== DATASET CONTENT ==

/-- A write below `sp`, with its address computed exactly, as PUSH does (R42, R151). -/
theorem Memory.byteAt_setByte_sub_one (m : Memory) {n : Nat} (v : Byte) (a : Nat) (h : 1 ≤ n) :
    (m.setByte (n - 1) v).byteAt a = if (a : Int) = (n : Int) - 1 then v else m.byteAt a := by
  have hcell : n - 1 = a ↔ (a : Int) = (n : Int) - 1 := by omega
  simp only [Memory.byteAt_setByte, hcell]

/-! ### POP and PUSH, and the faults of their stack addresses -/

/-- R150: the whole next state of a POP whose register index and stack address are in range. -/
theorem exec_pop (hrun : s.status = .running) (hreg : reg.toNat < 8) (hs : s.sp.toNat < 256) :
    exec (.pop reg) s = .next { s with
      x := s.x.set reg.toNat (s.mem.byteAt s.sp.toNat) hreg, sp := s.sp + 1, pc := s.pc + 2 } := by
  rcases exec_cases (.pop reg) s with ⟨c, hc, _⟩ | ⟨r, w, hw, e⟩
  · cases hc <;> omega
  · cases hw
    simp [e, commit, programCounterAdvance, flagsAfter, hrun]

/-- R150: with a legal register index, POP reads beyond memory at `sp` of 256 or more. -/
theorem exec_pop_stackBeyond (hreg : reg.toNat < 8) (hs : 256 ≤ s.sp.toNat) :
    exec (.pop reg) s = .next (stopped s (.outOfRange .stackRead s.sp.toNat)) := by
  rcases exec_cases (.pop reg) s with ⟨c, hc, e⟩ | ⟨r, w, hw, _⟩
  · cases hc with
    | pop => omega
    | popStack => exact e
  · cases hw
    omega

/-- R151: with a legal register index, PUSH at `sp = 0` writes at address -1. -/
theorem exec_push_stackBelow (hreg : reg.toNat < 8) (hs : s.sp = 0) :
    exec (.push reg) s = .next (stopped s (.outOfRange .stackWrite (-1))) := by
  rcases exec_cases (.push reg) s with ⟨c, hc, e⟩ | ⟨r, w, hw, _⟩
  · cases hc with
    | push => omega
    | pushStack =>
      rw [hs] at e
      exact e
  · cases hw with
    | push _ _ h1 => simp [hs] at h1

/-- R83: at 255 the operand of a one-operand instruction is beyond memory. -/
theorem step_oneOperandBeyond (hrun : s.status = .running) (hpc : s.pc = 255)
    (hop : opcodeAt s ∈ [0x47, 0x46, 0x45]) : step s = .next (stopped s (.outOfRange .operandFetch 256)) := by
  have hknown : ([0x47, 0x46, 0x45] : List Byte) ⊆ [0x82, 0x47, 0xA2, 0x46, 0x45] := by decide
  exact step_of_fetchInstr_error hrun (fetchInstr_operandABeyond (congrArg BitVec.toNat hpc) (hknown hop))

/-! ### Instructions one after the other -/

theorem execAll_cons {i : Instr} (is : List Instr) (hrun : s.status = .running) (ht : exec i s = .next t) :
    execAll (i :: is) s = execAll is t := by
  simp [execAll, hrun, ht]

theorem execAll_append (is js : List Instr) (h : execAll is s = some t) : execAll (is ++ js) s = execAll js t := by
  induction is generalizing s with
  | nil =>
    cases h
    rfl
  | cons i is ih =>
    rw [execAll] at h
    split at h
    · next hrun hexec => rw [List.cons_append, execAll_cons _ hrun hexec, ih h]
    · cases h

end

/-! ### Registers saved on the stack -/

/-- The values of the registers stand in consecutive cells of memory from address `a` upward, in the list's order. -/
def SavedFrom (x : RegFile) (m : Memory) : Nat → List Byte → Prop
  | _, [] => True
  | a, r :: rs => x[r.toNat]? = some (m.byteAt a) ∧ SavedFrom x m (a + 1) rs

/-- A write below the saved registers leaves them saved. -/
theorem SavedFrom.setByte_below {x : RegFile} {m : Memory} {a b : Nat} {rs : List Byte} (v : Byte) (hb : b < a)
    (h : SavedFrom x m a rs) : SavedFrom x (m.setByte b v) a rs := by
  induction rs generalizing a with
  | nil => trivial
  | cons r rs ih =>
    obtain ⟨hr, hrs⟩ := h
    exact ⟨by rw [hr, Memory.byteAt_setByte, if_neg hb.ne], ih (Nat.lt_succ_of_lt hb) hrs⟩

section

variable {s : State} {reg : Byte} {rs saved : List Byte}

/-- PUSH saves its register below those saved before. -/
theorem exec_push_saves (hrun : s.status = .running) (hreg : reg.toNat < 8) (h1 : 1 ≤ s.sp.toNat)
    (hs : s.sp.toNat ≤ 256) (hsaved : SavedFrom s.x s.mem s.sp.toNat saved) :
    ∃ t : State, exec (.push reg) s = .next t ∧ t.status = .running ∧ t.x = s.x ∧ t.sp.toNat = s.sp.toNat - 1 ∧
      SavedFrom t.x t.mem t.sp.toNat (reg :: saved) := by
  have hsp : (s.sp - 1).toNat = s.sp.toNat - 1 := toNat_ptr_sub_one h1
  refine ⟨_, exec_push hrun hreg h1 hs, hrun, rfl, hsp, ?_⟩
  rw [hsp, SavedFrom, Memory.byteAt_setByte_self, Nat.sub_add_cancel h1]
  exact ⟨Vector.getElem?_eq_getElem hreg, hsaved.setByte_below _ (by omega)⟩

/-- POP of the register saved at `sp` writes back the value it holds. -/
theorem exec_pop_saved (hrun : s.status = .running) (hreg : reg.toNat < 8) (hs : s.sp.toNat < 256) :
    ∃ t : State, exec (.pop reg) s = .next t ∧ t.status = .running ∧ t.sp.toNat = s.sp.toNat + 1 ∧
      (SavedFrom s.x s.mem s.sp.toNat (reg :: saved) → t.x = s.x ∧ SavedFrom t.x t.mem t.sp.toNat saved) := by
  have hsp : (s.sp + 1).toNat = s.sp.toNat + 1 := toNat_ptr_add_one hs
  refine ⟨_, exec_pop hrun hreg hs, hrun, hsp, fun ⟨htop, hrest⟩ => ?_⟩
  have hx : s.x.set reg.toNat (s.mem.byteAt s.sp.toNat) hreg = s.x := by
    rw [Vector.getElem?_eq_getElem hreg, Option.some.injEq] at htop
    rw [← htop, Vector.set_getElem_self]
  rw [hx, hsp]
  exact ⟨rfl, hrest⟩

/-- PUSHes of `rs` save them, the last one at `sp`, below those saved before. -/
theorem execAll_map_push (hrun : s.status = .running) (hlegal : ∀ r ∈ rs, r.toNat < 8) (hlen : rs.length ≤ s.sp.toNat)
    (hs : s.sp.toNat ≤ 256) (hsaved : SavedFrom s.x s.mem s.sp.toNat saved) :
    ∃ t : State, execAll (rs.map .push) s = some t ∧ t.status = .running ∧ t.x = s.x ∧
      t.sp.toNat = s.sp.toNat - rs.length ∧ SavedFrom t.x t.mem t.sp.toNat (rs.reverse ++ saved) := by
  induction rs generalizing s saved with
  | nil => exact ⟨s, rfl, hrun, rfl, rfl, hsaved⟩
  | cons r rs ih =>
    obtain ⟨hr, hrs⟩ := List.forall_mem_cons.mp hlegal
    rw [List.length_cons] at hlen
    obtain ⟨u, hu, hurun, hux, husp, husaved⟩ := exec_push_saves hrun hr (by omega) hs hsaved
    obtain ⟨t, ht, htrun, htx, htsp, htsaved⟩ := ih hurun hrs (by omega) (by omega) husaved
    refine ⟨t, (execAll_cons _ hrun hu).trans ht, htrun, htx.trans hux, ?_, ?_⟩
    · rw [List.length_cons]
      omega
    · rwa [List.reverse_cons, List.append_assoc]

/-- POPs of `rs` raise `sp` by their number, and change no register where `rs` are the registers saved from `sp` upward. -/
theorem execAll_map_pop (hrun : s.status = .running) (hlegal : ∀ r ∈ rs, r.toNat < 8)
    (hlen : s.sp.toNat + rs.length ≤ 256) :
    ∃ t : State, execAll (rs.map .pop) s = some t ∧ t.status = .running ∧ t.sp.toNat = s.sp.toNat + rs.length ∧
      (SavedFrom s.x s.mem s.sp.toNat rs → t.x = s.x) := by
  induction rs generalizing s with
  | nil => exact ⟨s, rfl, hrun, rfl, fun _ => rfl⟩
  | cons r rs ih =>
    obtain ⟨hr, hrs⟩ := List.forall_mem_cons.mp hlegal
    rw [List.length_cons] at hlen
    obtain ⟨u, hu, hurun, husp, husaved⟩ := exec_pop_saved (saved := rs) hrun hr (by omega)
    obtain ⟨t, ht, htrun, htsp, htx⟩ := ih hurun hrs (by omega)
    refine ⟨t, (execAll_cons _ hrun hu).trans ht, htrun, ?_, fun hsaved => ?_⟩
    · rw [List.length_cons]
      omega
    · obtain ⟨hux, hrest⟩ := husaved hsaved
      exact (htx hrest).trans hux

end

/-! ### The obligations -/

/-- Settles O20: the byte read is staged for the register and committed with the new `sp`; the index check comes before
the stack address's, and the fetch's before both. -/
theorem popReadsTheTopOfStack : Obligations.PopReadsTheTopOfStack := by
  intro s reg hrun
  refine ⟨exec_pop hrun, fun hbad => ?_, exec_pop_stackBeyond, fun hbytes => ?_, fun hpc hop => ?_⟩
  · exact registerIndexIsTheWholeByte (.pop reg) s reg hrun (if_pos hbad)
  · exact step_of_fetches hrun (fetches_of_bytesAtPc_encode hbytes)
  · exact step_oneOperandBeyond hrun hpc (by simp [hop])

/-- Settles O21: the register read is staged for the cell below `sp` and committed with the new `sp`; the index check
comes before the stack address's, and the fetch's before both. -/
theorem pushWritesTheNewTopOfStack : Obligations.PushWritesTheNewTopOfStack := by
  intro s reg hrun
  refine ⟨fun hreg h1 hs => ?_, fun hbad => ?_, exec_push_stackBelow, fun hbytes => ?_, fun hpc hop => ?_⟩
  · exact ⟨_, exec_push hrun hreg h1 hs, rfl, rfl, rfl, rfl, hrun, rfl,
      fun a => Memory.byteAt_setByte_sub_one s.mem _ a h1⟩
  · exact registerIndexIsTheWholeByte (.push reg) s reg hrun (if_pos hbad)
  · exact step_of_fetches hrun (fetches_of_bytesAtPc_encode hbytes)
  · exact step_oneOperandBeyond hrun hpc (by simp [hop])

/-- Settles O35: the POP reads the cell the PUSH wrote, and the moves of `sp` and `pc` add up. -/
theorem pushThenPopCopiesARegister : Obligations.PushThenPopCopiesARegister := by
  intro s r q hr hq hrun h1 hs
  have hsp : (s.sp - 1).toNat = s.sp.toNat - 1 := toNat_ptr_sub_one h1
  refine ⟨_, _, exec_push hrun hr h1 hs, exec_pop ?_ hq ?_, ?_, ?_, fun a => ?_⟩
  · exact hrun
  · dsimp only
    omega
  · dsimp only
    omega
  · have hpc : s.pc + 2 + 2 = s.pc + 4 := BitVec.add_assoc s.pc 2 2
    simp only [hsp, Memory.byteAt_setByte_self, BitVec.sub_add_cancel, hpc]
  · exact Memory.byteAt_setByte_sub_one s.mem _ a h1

===

Return only the lines above that run from the opening line through the line containing "have hcell : n", exactly as written.

### [ANSWER TO THE EXERCISE]
/-- A write below `sp`, with its address computed exactly, as PUSH does (R42, R151). -/
theorem Memory.byteAt_setByte_sub_one (m : Memory) {n : Nat} (v : Byte) (a : Nat) (h : 1 ≤ n) :
    (m.setByte (n - 1) v).byteAt a = if (a : Int) = (n : Int) - 1 then v else m.byteAt a := by
  have hcell : n - 1 = a ↔ (a : Int) = (n : Int) - 1 := by omega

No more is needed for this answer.